▶ Your instructions: Show every line of the data that includes the word "minmax".

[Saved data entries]
=== Section Start ===

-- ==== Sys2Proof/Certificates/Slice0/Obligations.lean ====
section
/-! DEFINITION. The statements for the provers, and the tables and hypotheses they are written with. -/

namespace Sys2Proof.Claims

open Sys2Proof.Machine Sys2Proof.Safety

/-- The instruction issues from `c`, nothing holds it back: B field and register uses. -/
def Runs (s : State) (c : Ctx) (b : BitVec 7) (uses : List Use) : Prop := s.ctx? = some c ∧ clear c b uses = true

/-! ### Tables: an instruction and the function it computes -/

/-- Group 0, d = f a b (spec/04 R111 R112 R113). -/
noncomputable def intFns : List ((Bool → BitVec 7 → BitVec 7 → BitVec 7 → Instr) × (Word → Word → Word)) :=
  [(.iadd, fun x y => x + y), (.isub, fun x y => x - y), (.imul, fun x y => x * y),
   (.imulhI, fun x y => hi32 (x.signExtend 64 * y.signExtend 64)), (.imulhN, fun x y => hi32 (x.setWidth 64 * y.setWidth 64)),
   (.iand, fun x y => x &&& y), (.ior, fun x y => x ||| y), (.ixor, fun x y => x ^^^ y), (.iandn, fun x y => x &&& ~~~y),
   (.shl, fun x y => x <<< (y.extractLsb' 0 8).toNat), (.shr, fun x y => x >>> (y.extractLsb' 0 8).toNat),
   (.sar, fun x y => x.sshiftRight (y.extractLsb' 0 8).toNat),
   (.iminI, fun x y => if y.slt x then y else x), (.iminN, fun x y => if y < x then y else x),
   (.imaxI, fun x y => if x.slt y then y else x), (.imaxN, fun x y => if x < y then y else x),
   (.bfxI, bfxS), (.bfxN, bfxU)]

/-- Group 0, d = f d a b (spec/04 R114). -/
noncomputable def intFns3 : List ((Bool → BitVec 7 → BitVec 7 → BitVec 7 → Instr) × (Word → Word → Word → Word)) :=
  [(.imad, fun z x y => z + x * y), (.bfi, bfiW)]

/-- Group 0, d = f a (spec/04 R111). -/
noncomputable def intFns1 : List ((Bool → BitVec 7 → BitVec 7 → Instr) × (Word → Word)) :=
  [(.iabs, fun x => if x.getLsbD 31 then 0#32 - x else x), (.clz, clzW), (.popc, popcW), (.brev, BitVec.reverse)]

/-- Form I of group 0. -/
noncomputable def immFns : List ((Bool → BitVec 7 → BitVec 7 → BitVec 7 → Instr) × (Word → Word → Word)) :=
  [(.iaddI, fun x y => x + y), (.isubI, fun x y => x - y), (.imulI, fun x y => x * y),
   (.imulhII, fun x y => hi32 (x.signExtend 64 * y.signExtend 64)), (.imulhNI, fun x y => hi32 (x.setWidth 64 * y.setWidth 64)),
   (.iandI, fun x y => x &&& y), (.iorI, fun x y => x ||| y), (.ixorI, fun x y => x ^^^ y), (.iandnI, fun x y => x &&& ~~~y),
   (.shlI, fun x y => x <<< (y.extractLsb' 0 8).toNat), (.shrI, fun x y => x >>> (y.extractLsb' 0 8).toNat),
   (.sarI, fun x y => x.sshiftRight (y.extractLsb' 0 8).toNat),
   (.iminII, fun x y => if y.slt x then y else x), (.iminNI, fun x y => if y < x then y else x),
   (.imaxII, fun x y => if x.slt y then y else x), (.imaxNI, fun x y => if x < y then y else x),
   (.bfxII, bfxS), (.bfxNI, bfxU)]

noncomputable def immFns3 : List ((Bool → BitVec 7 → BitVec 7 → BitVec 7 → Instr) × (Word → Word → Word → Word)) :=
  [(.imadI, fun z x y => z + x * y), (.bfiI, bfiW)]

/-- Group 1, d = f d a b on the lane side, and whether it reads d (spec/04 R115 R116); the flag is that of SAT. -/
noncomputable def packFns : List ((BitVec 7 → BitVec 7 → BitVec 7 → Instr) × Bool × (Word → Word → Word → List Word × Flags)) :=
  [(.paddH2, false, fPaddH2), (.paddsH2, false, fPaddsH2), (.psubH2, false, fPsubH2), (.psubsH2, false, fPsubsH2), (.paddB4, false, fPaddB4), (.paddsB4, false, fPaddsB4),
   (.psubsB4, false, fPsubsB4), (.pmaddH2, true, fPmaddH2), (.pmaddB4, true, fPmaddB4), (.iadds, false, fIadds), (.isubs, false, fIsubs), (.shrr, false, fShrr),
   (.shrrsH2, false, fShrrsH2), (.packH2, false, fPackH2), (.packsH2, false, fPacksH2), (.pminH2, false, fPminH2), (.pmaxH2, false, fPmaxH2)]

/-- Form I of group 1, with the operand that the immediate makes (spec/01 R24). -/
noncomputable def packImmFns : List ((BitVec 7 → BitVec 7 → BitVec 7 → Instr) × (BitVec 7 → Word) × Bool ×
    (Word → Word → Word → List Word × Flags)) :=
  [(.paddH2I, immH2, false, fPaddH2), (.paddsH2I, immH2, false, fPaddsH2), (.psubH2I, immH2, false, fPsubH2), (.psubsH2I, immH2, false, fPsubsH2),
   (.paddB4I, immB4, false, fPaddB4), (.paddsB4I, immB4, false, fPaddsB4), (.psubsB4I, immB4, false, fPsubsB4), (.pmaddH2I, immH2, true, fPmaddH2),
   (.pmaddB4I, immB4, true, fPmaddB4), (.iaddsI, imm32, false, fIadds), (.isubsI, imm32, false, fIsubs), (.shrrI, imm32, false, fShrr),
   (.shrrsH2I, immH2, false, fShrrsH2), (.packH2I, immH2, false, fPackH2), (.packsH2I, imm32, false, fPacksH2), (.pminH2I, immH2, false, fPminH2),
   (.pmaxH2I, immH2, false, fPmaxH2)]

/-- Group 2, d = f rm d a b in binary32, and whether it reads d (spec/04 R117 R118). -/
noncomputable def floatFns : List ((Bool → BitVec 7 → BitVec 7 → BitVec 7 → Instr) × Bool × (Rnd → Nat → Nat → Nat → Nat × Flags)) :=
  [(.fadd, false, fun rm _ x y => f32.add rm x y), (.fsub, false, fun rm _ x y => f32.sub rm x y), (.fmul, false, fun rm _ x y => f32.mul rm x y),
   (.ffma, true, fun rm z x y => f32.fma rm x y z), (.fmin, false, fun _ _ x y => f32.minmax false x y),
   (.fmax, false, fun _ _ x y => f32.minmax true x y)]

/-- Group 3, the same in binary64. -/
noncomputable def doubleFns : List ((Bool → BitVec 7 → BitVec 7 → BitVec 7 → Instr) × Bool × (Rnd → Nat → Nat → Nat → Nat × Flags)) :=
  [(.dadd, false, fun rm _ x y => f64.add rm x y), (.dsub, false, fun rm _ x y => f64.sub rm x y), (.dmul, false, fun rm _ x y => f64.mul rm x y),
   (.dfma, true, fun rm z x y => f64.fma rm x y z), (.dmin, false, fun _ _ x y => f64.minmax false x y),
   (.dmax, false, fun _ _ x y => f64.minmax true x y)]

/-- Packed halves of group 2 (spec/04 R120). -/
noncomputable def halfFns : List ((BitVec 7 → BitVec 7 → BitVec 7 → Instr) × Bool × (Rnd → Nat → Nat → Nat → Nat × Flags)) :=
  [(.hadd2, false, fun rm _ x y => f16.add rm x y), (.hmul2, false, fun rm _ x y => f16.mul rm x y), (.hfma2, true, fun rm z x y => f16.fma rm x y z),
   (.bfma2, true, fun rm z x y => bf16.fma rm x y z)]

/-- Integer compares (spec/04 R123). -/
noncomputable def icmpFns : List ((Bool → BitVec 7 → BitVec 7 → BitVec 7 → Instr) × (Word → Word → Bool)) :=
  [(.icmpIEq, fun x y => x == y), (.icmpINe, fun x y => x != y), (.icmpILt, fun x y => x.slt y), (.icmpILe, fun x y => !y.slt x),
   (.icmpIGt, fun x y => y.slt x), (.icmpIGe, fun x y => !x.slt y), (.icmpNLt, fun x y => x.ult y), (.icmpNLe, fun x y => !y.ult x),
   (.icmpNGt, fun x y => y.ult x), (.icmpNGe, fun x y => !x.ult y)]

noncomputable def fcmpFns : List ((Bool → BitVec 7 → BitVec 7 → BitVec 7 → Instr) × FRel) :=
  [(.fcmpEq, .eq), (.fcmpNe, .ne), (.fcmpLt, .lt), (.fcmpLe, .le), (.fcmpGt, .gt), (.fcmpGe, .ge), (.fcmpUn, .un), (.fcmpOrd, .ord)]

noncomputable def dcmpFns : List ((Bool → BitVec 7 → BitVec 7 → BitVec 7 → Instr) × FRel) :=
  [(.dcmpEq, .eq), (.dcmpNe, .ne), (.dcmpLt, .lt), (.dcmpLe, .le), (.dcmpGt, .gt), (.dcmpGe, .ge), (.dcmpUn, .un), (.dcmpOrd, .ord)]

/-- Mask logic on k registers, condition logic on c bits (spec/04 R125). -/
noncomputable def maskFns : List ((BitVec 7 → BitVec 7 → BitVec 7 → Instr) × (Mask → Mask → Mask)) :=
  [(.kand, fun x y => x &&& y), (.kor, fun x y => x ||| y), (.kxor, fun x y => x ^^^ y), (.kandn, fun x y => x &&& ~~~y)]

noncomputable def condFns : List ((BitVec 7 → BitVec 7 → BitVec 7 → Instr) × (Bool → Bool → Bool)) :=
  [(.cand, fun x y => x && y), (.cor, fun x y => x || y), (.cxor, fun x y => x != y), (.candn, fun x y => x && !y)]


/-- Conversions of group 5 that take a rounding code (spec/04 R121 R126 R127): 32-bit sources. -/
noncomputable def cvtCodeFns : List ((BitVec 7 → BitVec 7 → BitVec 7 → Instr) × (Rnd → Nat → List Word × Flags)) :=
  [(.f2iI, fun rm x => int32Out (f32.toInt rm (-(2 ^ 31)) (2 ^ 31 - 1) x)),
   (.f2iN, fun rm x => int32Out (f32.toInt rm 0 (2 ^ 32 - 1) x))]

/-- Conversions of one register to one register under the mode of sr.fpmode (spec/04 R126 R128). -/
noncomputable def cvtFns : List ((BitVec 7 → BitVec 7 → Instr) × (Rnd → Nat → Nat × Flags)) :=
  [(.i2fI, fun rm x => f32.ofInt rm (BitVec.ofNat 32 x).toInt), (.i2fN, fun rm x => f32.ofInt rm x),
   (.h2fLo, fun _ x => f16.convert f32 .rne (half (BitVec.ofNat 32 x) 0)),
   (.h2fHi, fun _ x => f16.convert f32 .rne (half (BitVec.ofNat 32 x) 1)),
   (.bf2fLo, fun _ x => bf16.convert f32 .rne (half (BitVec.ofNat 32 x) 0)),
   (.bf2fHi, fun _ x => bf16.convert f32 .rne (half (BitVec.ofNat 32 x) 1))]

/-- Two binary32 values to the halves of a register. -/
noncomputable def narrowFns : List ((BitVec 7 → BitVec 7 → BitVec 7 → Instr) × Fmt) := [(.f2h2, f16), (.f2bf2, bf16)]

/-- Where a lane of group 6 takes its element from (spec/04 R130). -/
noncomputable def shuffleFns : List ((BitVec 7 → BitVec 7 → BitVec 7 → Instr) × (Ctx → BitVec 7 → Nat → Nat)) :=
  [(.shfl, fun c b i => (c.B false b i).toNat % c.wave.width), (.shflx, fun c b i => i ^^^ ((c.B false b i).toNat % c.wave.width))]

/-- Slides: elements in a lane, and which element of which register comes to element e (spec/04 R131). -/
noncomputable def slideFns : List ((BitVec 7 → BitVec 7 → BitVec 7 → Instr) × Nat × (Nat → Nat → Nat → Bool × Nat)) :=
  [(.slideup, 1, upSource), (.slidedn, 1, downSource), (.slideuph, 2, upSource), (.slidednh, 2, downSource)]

=== Section End ===

▶ Solved problem:
   (.ffma, true, fun rm z x y => f32.fma rm x y z), (.fmin, false, fun _ _ x y => f32.minmax false x y),
   (.fmax, false, fun _ _ x y => f32.minmax true x y)]
   (.dfma, true, fun rm z x y => f64.fma rm x y z), (.dmin, false, fun _ _ x y => f64.minmax false x y),
   (.dmax, false, fun _ _ x y => f64.minmax true x y)]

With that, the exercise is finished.